WORK TASK —
Go through the following data and transcribe exactly the stretch of lines from the one holding "(.global k))).evq else s.evq) ∧" to the one holding "theorem raise_frame (s", both included.
-- THE RECORDS follows --
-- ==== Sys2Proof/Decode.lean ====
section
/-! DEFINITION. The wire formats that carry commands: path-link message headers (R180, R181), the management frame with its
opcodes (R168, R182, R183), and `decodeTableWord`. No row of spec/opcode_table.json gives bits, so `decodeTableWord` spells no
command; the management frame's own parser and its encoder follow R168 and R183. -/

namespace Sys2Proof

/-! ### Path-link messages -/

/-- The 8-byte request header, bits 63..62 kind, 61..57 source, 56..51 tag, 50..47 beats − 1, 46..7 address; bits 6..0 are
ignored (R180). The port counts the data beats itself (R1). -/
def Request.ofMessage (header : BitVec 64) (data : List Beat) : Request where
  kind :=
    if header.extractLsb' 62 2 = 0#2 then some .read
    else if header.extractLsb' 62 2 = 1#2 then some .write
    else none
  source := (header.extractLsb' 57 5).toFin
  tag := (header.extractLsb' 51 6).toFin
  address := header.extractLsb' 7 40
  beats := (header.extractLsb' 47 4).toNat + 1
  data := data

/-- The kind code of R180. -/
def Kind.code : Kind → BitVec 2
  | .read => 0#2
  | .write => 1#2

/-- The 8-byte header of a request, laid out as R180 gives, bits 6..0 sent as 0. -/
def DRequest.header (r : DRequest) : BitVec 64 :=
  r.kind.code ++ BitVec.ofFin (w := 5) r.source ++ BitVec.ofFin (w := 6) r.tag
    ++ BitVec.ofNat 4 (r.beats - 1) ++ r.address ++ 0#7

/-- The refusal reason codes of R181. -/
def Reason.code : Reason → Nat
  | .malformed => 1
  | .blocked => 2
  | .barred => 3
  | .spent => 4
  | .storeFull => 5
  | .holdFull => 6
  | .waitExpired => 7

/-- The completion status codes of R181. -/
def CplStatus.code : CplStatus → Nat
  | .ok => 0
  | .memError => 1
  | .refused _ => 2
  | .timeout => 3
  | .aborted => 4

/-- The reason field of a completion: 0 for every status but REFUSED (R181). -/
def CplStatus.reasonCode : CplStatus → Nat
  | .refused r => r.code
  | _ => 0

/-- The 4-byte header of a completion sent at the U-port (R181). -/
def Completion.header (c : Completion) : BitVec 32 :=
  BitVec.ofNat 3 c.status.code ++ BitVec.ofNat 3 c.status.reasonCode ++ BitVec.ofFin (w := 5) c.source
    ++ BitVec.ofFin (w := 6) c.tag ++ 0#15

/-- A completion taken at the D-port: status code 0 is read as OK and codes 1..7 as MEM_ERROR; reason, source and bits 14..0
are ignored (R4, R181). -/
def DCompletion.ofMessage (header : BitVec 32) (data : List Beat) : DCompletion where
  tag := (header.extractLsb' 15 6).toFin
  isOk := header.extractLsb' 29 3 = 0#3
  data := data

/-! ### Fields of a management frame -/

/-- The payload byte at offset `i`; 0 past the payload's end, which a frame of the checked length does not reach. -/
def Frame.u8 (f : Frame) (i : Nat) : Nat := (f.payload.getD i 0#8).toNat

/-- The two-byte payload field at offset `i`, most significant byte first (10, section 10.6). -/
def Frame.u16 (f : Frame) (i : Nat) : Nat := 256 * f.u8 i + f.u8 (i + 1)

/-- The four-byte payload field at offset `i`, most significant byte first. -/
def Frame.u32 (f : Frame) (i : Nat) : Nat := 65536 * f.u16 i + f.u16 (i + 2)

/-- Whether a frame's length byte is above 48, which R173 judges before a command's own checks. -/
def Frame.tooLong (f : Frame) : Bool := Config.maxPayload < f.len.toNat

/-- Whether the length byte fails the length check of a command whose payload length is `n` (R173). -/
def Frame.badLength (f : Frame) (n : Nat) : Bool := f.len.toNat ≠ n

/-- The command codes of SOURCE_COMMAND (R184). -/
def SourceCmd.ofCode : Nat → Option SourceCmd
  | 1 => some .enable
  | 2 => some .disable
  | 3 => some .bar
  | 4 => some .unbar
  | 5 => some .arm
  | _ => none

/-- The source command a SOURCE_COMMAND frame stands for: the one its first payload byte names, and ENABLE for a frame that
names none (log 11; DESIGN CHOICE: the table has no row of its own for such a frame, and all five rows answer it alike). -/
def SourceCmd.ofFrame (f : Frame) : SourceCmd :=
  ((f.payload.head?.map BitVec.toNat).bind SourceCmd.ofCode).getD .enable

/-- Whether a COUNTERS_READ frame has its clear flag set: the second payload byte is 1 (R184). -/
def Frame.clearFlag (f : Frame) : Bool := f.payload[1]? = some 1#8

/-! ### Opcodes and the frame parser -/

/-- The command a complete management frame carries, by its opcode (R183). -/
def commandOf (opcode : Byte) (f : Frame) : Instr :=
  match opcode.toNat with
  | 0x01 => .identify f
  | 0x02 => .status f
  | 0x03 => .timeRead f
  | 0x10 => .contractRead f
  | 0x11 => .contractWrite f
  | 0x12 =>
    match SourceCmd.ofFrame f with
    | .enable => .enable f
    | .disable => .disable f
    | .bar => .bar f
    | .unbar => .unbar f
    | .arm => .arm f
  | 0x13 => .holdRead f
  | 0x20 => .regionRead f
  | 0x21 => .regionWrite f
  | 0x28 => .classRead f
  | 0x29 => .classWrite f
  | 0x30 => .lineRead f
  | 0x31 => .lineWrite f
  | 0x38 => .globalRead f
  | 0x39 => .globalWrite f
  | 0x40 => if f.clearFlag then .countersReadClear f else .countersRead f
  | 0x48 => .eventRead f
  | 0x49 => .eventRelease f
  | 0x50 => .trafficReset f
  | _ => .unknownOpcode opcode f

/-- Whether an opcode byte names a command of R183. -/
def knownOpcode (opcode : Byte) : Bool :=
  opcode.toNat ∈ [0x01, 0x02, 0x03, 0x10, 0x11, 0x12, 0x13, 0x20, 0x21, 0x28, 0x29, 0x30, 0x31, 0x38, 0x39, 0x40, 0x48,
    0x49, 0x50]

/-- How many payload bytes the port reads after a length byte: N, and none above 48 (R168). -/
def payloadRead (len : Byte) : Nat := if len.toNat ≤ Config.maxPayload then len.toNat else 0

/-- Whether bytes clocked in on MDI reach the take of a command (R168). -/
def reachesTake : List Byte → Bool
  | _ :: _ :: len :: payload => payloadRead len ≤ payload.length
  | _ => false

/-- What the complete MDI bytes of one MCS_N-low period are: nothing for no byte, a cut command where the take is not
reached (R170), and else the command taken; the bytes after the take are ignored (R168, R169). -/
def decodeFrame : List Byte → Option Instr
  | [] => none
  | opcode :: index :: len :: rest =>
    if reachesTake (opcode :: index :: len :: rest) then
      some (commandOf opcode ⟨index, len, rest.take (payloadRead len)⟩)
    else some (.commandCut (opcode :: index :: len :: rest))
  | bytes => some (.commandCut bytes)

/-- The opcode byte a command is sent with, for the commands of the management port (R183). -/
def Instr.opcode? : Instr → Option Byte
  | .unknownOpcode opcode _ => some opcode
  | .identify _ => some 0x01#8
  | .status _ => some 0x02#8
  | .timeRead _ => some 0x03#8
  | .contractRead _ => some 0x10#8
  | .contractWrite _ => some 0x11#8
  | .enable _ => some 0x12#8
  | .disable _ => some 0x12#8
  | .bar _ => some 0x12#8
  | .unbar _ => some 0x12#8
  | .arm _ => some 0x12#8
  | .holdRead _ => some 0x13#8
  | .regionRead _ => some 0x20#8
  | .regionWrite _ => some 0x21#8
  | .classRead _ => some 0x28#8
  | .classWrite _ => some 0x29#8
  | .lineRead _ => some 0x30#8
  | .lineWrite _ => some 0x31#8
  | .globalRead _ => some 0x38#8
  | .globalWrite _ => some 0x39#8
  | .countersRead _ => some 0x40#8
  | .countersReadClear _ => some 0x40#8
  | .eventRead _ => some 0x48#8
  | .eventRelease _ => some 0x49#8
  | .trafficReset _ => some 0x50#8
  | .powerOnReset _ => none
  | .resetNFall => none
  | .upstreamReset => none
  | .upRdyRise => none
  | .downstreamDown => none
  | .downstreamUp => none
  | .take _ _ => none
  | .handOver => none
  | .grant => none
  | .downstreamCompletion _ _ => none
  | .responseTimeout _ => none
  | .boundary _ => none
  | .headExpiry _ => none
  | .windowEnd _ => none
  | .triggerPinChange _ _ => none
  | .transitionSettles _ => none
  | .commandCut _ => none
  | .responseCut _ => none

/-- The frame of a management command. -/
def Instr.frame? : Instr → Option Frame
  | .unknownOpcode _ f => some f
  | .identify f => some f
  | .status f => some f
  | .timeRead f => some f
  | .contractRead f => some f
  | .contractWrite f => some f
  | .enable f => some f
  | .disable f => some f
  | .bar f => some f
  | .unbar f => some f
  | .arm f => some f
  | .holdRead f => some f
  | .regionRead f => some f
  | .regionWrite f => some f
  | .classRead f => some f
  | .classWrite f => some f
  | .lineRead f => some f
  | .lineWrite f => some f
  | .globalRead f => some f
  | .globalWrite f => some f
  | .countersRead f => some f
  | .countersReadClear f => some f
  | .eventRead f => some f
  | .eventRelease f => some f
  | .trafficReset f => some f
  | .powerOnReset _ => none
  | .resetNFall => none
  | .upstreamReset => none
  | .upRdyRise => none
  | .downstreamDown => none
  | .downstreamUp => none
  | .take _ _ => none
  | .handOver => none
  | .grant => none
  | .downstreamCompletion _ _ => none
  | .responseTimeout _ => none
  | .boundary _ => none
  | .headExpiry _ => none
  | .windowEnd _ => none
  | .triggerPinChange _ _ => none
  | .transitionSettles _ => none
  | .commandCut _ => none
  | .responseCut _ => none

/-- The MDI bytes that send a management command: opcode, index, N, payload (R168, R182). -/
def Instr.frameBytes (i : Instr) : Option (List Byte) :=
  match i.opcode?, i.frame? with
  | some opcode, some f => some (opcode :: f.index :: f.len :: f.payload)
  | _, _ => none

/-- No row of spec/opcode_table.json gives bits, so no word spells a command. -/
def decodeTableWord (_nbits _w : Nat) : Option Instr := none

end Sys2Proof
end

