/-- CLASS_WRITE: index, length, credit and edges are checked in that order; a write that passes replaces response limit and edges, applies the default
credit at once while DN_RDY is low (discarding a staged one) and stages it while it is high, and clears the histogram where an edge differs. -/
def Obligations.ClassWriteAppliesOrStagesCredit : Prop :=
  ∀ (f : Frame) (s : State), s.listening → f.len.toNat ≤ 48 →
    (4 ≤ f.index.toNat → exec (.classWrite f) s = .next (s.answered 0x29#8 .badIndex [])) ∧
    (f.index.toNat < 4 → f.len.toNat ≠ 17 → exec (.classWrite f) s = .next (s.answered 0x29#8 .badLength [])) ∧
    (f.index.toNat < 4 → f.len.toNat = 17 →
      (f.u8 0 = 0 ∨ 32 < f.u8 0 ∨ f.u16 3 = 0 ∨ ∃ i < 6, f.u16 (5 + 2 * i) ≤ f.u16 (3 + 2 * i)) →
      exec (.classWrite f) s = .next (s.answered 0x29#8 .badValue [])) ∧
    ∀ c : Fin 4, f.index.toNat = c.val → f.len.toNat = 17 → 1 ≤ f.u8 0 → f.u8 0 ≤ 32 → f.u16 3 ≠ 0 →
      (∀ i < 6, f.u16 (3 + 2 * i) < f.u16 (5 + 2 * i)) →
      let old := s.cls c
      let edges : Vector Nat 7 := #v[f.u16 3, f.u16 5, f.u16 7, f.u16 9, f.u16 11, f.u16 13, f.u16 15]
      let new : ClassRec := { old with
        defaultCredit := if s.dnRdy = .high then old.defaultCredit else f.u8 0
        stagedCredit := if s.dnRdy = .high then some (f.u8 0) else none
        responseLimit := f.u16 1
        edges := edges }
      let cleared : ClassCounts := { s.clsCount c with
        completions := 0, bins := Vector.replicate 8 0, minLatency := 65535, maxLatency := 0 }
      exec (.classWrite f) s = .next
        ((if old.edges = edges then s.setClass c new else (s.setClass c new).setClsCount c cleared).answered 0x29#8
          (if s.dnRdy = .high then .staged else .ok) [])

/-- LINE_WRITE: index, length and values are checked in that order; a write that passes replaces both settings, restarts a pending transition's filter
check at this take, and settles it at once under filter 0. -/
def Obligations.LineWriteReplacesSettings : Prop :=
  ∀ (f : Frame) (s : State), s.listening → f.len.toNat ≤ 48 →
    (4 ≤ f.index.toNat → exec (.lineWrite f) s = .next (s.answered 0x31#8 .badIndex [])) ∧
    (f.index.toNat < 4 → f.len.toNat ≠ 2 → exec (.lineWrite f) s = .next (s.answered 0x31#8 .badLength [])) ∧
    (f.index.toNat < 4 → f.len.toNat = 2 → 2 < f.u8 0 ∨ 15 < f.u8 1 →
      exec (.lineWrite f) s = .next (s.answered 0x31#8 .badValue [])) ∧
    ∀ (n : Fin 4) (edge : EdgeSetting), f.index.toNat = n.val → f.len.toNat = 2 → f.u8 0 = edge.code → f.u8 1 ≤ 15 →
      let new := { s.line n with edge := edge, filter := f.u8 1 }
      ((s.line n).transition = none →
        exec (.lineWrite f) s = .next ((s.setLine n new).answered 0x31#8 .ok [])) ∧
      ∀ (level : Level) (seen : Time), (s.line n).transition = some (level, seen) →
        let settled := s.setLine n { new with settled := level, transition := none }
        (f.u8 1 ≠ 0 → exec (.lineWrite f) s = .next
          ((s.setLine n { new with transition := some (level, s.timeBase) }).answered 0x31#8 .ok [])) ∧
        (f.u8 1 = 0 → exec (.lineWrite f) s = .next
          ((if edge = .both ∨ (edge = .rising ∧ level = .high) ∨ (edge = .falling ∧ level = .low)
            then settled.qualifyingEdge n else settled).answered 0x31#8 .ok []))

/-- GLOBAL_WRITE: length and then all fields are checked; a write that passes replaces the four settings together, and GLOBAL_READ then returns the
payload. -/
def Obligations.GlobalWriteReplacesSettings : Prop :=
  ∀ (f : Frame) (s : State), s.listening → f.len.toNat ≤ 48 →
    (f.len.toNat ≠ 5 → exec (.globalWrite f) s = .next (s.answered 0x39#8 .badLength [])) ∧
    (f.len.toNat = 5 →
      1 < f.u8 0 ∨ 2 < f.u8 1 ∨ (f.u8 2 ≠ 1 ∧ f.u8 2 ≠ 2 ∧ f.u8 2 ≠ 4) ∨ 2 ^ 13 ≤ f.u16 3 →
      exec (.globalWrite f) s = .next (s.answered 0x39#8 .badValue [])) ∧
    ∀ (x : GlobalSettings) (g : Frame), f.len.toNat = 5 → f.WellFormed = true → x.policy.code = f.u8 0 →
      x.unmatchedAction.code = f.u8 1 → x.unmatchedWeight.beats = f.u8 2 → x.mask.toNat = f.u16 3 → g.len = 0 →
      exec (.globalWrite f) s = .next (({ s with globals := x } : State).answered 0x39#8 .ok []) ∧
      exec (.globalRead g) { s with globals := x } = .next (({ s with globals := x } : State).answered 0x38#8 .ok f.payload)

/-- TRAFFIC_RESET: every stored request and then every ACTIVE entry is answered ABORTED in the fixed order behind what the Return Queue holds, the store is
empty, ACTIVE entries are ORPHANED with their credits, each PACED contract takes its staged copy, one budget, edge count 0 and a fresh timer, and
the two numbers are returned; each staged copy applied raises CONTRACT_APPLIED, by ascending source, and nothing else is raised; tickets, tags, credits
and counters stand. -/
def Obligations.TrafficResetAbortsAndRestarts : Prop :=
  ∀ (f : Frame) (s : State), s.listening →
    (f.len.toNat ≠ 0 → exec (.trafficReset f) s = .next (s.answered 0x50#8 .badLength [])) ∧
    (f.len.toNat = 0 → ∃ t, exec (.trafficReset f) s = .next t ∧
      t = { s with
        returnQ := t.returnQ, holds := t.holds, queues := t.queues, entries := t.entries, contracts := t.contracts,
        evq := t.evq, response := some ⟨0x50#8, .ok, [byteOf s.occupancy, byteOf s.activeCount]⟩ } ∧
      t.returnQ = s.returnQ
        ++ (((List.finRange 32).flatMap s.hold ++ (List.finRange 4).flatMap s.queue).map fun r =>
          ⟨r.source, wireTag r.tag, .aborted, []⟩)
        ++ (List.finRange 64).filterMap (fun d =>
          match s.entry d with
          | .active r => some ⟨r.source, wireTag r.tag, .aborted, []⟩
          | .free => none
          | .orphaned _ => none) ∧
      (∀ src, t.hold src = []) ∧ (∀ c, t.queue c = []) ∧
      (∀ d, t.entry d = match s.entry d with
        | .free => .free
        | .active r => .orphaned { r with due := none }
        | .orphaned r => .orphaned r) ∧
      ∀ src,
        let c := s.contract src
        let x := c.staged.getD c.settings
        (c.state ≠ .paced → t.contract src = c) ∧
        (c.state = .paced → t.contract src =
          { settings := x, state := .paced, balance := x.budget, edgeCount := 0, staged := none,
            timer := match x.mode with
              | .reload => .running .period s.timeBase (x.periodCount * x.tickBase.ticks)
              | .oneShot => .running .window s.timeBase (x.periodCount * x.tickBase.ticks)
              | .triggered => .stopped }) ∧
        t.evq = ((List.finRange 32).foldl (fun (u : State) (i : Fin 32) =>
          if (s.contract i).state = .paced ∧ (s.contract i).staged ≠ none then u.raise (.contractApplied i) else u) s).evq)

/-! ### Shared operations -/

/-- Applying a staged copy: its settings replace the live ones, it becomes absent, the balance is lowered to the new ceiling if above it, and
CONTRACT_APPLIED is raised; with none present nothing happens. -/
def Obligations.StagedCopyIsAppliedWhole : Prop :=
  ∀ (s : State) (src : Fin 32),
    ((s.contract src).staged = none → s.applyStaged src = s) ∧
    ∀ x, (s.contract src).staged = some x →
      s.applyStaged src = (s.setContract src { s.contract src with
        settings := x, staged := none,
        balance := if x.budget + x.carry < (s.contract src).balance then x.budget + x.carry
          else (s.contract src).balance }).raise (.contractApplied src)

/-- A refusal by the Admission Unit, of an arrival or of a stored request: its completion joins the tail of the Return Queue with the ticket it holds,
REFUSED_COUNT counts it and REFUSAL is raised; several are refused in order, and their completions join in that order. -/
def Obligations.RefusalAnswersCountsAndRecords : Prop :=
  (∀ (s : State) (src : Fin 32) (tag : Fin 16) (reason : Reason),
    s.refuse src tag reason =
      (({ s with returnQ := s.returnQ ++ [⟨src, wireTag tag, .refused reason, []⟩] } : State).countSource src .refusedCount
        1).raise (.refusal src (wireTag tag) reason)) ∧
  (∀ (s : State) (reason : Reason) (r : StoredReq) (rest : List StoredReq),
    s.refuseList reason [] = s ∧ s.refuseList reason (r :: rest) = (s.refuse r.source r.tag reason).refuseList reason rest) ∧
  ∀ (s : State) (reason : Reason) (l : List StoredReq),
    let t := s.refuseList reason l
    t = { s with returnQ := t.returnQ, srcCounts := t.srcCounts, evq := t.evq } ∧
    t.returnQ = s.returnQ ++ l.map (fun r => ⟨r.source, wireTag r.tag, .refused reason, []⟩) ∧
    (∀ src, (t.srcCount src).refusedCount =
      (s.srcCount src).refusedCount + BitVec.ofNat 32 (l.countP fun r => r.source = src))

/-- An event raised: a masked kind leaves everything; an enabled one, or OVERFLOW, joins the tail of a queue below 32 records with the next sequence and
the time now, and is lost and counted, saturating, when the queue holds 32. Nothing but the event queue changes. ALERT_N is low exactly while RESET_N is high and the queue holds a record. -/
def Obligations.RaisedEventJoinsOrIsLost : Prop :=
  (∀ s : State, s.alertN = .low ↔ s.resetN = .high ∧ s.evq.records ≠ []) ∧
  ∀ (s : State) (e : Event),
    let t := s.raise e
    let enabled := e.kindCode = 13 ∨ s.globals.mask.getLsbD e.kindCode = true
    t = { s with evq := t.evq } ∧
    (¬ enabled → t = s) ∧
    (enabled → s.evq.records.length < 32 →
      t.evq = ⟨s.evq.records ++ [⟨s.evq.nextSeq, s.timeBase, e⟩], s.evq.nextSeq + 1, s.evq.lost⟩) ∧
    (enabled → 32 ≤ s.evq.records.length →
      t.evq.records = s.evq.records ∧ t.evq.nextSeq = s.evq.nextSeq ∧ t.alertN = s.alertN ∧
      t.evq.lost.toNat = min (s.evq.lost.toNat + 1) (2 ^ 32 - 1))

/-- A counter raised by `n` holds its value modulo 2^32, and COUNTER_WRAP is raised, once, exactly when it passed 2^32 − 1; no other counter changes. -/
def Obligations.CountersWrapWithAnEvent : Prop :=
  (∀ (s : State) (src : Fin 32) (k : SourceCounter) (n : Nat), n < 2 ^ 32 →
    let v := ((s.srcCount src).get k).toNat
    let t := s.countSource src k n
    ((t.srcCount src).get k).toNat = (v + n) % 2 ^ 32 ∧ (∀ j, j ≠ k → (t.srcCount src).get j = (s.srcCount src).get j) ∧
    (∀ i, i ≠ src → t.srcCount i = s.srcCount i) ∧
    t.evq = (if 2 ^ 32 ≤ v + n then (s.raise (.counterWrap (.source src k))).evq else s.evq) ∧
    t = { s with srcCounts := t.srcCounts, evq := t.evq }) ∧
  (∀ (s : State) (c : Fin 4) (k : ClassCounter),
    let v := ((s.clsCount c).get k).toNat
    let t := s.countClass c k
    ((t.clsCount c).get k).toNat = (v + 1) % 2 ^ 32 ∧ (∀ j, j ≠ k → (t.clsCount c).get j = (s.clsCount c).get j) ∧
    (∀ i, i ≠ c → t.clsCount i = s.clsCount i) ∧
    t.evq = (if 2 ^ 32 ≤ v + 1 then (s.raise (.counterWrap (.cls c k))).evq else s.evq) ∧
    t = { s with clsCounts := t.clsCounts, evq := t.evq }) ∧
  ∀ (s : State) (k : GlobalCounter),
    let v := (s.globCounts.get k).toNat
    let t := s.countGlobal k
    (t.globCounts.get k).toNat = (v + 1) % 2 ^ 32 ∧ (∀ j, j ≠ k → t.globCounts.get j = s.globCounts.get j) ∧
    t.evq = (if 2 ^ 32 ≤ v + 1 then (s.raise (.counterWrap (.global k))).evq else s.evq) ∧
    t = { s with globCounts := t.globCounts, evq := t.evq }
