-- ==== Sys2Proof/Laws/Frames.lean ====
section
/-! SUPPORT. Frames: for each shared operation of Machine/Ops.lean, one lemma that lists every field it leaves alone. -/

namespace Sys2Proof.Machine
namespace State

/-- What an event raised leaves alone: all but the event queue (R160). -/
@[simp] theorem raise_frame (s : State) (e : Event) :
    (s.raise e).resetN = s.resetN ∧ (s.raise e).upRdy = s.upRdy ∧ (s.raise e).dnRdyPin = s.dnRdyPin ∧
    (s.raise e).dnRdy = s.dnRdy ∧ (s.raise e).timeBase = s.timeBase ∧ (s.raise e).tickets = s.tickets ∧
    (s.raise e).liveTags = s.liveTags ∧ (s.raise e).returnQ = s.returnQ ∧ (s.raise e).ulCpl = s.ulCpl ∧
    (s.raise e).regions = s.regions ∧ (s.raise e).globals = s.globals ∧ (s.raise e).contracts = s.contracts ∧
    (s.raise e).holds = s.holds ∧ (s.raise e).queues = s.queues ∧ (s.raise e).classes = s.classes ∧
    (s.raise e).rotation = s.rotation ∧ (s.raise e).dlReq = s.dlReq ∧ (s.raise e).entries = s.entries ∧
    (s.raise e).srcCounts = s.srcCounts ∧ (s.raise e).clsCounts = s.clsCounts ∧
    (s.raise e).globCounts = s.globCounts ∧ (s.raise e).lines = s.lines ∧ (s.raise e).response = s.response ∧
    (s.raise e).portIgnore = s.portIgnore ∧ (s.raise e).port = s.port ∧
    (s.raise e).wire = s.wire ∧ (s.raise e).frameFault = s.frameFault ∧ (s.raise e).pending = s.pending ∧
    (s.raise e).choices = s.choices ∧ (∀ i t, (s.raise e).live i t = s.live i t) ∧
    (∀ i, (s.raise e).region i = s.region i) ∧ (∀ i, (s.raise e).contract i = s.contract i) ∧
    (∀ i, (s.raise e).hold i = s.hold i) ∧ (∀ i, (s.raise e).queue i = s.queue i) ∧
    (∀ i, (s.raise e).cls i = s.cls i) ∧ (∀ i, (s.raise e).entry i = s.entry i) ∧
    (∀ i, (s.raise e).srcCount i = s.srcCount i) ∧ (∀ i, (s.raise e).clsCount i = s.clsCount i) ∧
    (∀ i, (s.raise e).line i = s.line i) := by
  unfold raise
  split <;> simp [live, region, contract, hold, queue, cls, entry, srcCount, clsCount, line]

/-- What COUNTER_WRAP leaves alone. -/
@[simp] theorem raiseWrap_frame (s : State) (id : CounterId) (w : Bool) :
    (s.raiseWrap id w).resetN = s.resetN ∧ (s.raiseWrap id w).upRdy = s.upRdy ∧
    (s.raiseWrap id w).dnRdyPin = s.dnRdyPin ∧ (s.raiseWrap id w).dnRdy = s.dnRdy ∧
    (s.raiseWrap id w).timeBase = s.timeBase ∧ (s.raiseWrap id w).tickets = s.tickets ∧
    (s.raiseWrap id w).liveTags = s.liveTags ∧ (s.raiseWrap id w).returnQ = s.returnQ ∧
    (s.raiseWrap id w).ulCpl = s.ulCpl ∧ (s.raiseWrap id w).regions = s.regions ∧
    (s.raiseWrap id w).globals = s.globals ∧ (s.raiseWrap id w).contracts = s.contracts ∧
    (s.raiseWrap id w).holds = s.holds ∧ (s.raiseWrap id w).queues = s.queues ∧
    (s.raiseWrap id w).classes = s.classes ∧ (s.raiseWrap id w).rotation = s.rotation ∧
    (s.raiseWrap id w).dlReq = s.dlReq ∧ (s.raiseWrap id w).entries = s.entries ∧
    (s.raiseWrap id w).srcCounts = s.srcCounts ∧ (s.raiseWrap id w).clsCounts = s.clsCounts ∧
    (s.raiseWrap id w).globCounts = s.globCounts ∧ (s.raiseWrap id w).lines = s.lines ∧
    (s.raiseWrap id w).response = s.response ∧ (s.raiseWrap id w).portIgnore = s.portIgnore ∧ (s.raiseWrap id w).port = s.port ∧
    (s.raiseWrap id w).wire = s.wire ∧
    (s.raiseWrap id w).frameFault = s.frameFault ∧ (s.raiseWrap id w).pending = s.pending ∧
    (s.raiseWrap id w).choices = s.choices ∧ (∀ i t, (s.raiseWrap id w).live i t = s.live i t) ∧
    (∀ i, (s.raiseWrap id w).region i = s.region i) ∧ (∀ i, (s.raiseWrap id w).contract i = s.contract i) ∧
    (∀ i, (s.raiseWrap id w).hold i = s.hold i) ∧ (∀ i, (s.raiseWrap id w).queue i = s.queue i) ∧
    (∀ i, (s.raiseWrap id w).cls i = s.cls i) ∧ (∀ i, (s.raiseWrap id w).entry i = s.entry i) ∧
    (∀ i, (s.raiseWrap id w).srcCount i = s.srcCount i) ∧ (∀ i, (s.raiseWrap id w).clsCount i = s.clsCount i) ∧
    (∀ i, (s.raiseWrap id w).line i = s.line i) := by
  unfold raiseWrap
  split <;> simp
-- THE RECORDS concluded --
ANSWER SPACE —
    t.evq = (if 2 ^ 32 ≤ v + 1 then (s.raise (.counterWrap (.global k))).evq else s.evq) ∧
    t = { s with globCounts := t.globCounts, evq := t.evq }
-- ==== Sys2Proof/Laws/Frames.lean ====
section
/-! SUPPORT. Frames: for each shared operation of Machine/Ops.lean, one lemma that lists every field it leaves alone. -/

namespace Sys2Proof.Machine
namespace State

/-- What an event raised leaves alone: all but the event queue (R160). -/
@[simp] theorem raise_frame (s : State) (e : Event) :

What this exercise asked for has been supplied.